Let's face it... no squirrel hub would be complete without some discussion of flying squirrels. The winged creatures can soar at speeds of almost 200 miles per hour and have been known to arm themselves with tiny spears they use to attack their prey. Their preferred food source is unicorn and occasionally a baby dragon when they want a hot meal. Okay! Okay! Sorry... Just got a bit squirrelly there.

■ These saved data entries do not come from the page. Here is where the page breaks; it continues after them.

-- ==== Sys2Proof/Tests/Slice0.lean ====
section
/-! SUPPORT. Tests of the model on values of the spec (95_test_vectors.md, or the example of the rule named), and for
each statement that has hypotheses a state and operands that meet them. -/

namespace Sys2Proof.Tests
open Sys2Proof Sys2Proof.Machine

/-! ### Small states -/

/-- The handshake of 46_session.md R152's example. -/
def handshake : List Byte :=
  [0x0E, 0x00, 0x53, 0x00, 0x01, 0x00, 0x31, 0x01, 0x02, 0x03, 0x04, 0x46, 0x72, 0x7A, 0x52, 0x08]

/-- A null-mode build. -/
def nullBuild : Build := { defaultBuild with cryptoMode := .null }

/-- Just out of reset, in a mode. -/
def fresh : CryptoMode → State
  | .crypto => State.resetOf defaultBuild
  | .null   => State.resetOf nullBuild

/-- A state with these bytes in DATA from index 0 and LEN their number. -/
def withData (bs : List Byte) (s : State) : State :=
  { s with data := Memory.cells 0 bs, len := BitVec.ofNat 16 bs.length }

/-- A state with a session and both IVs `01 02 03 04`. -/
def inSession (s : State) : State :=
  { s with status := ⟨true, false, 0⟩, sendIv := ⟨0x01, 0x02, 0x03, 0x04⟩, recvIv := ⟨0x01, 0x02, 0x03, 0x04⟩ }

/-- A crypto-mode state with a session and these bytes as payload. -/
def ready (bs : List Byte) : State := inSession (withData bs (fresh .crypto))

/-- A state whose host is about to do these accesses. -/
def doing (es : List HostEvent) (s : State) : State := { s with pending := es }

/-- A read, and a write, of the host. -/
def reading (a : Addr) : HostEvent := .access (.read a)

/-- See `reading`. -/
def writing (a : Addr) (v : Byte) : HostEvent := .access (.write a v)

/-- The outcome is a next state that passes the check. -/
def answers (o : Outcome) (check : State → Bool) : Bool :=
  match o with
  | .next t    => check t
  | .fault _   => false
  | .refused _ => false

/-! ### Well-formedness: each check refuses an ill-formed term -/

theorem test_illformed_wr_address : (HostOp.wr 0x20000 0).wellFormed = false := by decide
theorem test_illformed_wr_byte : (HostOp.wr 0 256).wellFormed = false := by decide
theorem test_illformed_rd : (HostOp.rd 0x20000).wellFormed = false := by decide
theorem test_illformed_setlen : (HostOp.setlen 65536).wellFormed = false := by decide
theorem test_illformed_sethdr : (HostOp.sethdr 0 0 0 256).wellFormed = false := by decide
theorem test_illformed_wrdata_range : (HostOp.wrdata 65535 [0, 0]).wellFormed = false := by decide
theorem test_illformed_wrdata_byte : (HostOp.wrdata 0 [256]).wellFormed = false := by decide
theorem test_illformed_filldata_range : (HostOp.filldata 1 65536 0).wellFormed = false := by decide
theorem test_illformed_filldata_byte : (HostOp.filldata 0 1 256).wellFormed = false := by decide
theorem test_illformed_rddata : (HostOp.rddata 65536 1).wellFormed = false := by decide
theorem test_illformed_expectation : (HostLine.mk (.rd 0) (some 256)).wellFormed = false := by decide
theorem test_wellformed_boundaries :
    (HostOp.wr 0x1FFFF 255).wellFormed = true ∧ (HostOp.setlen 65535).wellFormed = true ∧
    (HostOp.wrdata 65534 [0, 255]).wellFormed = true ∧ (HostOp.filldata 0 65536 255).wellFormed = true ∧
    (HostOp.rddata 65535 1).wellFormed = true ∧ Instr.ofbR.wellFormed = true := by decide
theorem test_default_build_wellformed : defaultBuild.wellFormed = true := by decide +kernel
theorem test_illformed_table : ({ defaultBuild with shuffleTable := sboxDefault.set 0 sboxDefault[1] } : Build).wellFormed = false := by
  decide +kernel
theorem test_illformed_key : ({ defaultBuild with keySchedule := sboxDefault } : Build).wellFormed = false := by
  decide +kernel
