-- ==== Sys2Proof/Machine/State.lean ====
section
/-! DEFINITION. The state of the core as plain data (spec file `10_state.md`, rules R20 to R39), the reasons a model
step or a host transaction can stop, and the state after reset. -/

namespace Sys2Proof.Machine

/-- The five faults of the core (rule R200). A fault is a state of the core (`status`, `fault_cause`), reached by a next
state of the model: rule R210 describes its entry. -/
inductive CoreFault where
  /-- Code 1: a ROM byte address at or beyond ROM_SIZE, other than the opcode fetch (rule R201). -/
  | romFault
  /-- Code 2: a RAM byte address at or beyond 65536 (rule R202). -/
  | memoryFault
  /-- Code 3: a register-index byte of 32 to 255 (rule R203). -/
  | registerFault
  /-- Code 4: a push at `sp = STACK_CAP` or a pop at `sp = 0` (rule R204). -/
  | stackFault
  /-- Code 5: a zero divisor (rule R205). -/
  | arithmeticFault
  deriving DecidableEq, Repr

/-- The value of `status` (rule R35). -/
inductive Status where
  /-- RUN: after reset, and until HALT or a fault. -/
  | run
  /-- HALTED: a HALT was executed. -/
  | halted
  /-- FAULTED: a fault was raised. -/
  | faulted
  deriving DecidableEq, Repr

/-- One event of the console stream (rule R36). -/
inductive ConsoleEvent where
  /-- `Byte(b)`: a raw byte sent to the standard output stream. -/
  | byte (b : Byte)
  /-- `Flush`. -/
  | flush
  deriving DecidableEq, Repr

/-- A decoded sprite image, the value of a sprite-cache entry (rules R32, R185). -/
structure Sprite where
  /-- The width in pixels. -/
  w : Half
  /-- The height in pixels. -/
  h : Half
  /-- The pixels in row-major order. -/
  px : List Word
  deriving DecidableEq, Repr

/-- A finite map from natural numbers, held as a list of key and value pairs. Its canonical form has strictly rising keys
(`sortedKeys` in Machine/Store.lean). -/
abbrev Store (α : Type) := List (Nat × α)

/-- The RAM as a list of (address, byte) pairs in canonical form (`Memory.wf`): addresses strictly rising, no
entry equal to the 0x00 that an unlisted address reads as (rules R39, R61). -/
abbrev Memory := List Host.Cell

/-- A surface as a list of (index, pixel) pairs in canonical form; pixel (px, py) has the index py * FB_WIDTH + px, and an
unlisted pixel is 0x00000000 (rules R30, R39; log entry 3). -/
abbrev Surface := Store Word

/-- The state of the core (rule R20), with the two things a run holds fixed: the parameters and the ROM. -/
structure State where
  /-- STACK_CAP, FB_WIDTH and FB_HEIGHT: parameters, written by nothing (rules R5, R233). -/
  cfg : Config
  /-- The ROM, a parameter of a run of length ROM_SIZE: written by LoadRom only (rules R60, R240). -/
  rom : List Byte
  /-- The general registers x[0] to x[31] (rule R21). -/
  regs : Vector Word 32
  /-- The program counter, a byte offset into the ROM (rule R24). -/
  pc : Word
  /-- The slots of the call stack by index; an unlisted slot holds 0 (rules R26, R39). -/
  stack : Store Word
  /-- The number of live call-stack entries (rule R26). -/
  sp : Nat
  /-- The RAM (rule R61). -/
  ram : Memory
  /-- The two surfaces (rule R30). -/
  fb : Vector Surface 2
  /-- The index of the presented surface; drawing goes to `1 - current` (rule R31). -/
  current : Fin 2
  /-- The sprite cache, by ROM address (rule R32). -/
  scache : Store Sprite
  /-- What has been sent to the standard output stream since reset, in order (rule R36). -/
  console : List ConsoleEvent
  /-- The step counter (rule R34). -/
  steps : Word
  /-- RUN, HALTED or FAULTED (rule R35). -/
  status : Status
  /-- The fault that happened, none after reset (rules R35, R200). -/
  faultCause : Option CoreFault
  deriving DecidableEq, Repr

/-- Why a step of the model stops with a fault: never. Every fault of the core has an entry that rule R210
describes, so raising it gives a next state, and a core that has stopped is a fixed point of the step (rules R120, R208,
R210). No instruction and no transaction raises a model fault, so the type has no constructor. -/
inductive Fault where
  deriving DecidableEq, Repr

/-- Why the model gives no meaning. -/
inductive Refusal where
  /-- Raised only by an arm of `exec` whose instruction has no meaning yet (none is left). Safe. -/
  | notModelled (mnemonic : String)
  /-- Raised by the LoadRom transaction when it is not the first one after Reset or a Step came before it: outside the
  host's contract (rule R240, U20). Safe: no claim is made of such a host. -/
  | loadRomOutOfOrder
  /-- Raised by the LoadRom transaction for a byte sequence longer than 2^32, which the loader rejects (rules R209, R240,
  U21). Safe: no such ROM reaches the core. -/
  | romTooLong
  /-- Raised by the ReadPixel transaction for a pixel outside the surface, which rule R243 does not offer. Safe. -/
  | pixelOutsideSurface
  deriving DecidableEq, Repr

/-- The outcome of one step or of one instruction. -/
abbrev StepOutcome := Host.Outcome State Fault Refusal

/-- The state after reset of a core built with the parameters `c` (rules R39, R230): everything zero or empty, `status`
RUN, and an empty ROM until LoadRom (rule R239). -/
def State.resetWith (c : Config) : State where
  cfg := c
  rom := []
  regs := Vector.replicate 32 0
  pc := 0
  stack := []
  sp := 0
  ram := []
  fb := Vector.replicate 2 []
  current := 0
  scache := []
  console := []
  steps := 0
  status := .run
  faultCause := none

/-- The machine right after reset. The parameter values are a DESIGN CHOICE (log entry 2); every other field is the
value rule R39 states. -/
def State.reset : State := State.resetWith Config.chosen

end Sys2Proof.Machine
end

In reality flying squirrels do not fly, but rather glide. They can glide up to about 300 feet though, so that is still pretty impressive. They are not commonly observed during daylight as they are primarily nocturnal. They are able to fly... er, I mean "glide"... thanks to a membrane attached between their wrists and ankles called the patagium. (Wow! We are just learning big words left and right today!) By moving primarily their wrists, a flying squirrel can change directions in midair. Generally they eat the same diet of fruits, seeds and insects as other squirrels though they do tend to like mushrooms. They have rarely been known to attack a unicorn.
- Squirrels have four fingers on their front feet and five on their hind feet.
- There are hundreds of species of squirrels in the world.
- The oldest squirrel fossil is 35-40 million years old.
- Newborn squirrels are referred to as kittens.
- Females will breed with the strongest male but never the same male twice.
- Squirrels usually live alone but will share nests to conserve heat if needed.
- Male squirrels take twice as long as females to groom themselves.
- A squirrel will run back and forth attempting to confuse predators.
- This zigzagging method does not work well with most oncoming cars.